**Work to complete**
Scan the entries below for lines holding "decide". Give the number of such lines alone.

Top of Data

/-- Float, conversion and cross-lane forms (R307, R330 to R341, R357, R358, R375, R380). -/
theorem test_wf_float : bad [
    .fadd hd0 (rf .n32 0 .none (.v 4) (.v 5) (.v 6) .zero .none .none),
    .fadd hd0 (rf .f32 1 .none (.v 4) (.v 5) (.v 6) .zero .none .none),
    .fadd hd0 (rf .f16 0 .lo (.v 4) (.v 5) (.v 6) .zero .none .none),
    .fdot2 hd0 (rf .f32 0 .none (.v 4) (.v 5) (.v 6) (.v 7) .none .none),
    .frnd hd0 (rf .f32 5 .none (.v 4) (.v 5) .zero .zero .none .none),
    .fcvt hd0 { dt := .f16, st := .f32, k := 2, d := .v 1, a := .v 2, ma := .none },
    .fcvt hd0 { dt := .i32, st := .f32, k := 0, d := .v 1, a := .v 2, ma := .none },
    .f2i hd0 { dt := .i32, st := .f32, k := 1, d := .v 1, a := .v 2, ma := .none },
    .i2f hd0 { dt := .e4m3, st := .i32, k := 0, d := .v 1, a := .v 2, ma := .none },
    .shfl hd0 (rf .b32 4 .none (.v 4) (.v 5) (.v 6) .zero .none .none),
    .qswap hd0 (rf .b32 7 .none (.v 4) (.v 5) .zero .zero .none .none),
    .mpopc hd0 1 (.s 4) 1,
    .vote hd0 3 1 2,
    .lred hd0 (rf .b32 0 .none (.v 4) (.v 5) .zero .zero .none .none),
    .lscan hd0 (rf .n32 0 .none (.s 4) (.v 5) .zero .zero .none .none)] = true := by decide

/-- Memory forms (R278, R302, R304, R318, R351, R382 to R390). -/
theorem test_wf_memory : bad [
    .ld ht .b32 { m0 with a := .v 5 },
    .ld ht .b64 { m0 with d := .v 3 },
    .ld ht .b32 { m0 with d := .s 2 },
    .ld ht .b32 { m0 with ord := .rel },
    .ld ht .b32 { m0 with b := .v 1 },
    .lds ht .b32 { m0 with scope := .die },
    .st hd0 .b32 { m0 with d := .zero, b := .v 6, ord := .acq },
    .st hd0 .b32 { m0 with b := .v 6 },
    .sinj hd0 .b32 { m0 with b := .v 6 },
    .fence hd0 .rlx .gang,
    .atom ht .add { a0 with ty := .b32 },
    .atom ht .and a0,
    .acas ht { a0 with c := .v 7, ty := .i16 },
    .mred hd0 .add a0,
    .spawn hd0 (.v 126) 3 false 0,
    .spawn hd0 (.v 1) 0 false 0] = true := by decide

/-- Uniform memory words, tiles, scenes and the system (R96, R214, R215, R246, R282, R324, R344, R374, R391). -/
theorem test_wf_system : bad [
    .smap hd0 { x0 with a := .s 1, b := .s 3, c := .s 4 },
    .cadd hd0 .sys { x0 with a := .s 2, b := .v 4 },
    .cwait hd0 .sys { x0 with d := .s 1, a := .s 2, b := .s 4 },
    .thdrToH hd0 1 (.s 2),
    .tres hd0 1 2 46,
    .tst (hdr 0x10 0) 1 (.s 2) 0 .rlx .gang,
    .ntest ht { d := .v 1, a := .v 2, b := .v 4, c := .s 2 },
    .morton hd0 { x0 with d := .v 1, a := .v 2, b := .s 59 },
    .qbox hd0 true { x0 with d := .v 1, a := .v 4, b := .v 9 },
    .bdec ht .fix 0 { x0 with d := .v 1, a := .v 2 },
    .bdec ht .fix 33 { x0 with d := .v 1, a := .v 2 },
    .bdec ht .eg 16 { x0 with d := .v 1, a := .v 2 },
    .bdec ht .pfx 0 { x0 with d := .v 1, a := .v 1, b := .s 3 },
    .csrr hd0 .clock (.s 3),
    .csrw hd0 .clock (.s 2),
    .pst hd0 { m0 with d := .zero, a := .v 4, b := .s 6 }] = true := by decide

Bottom of Data

**Answer area**
3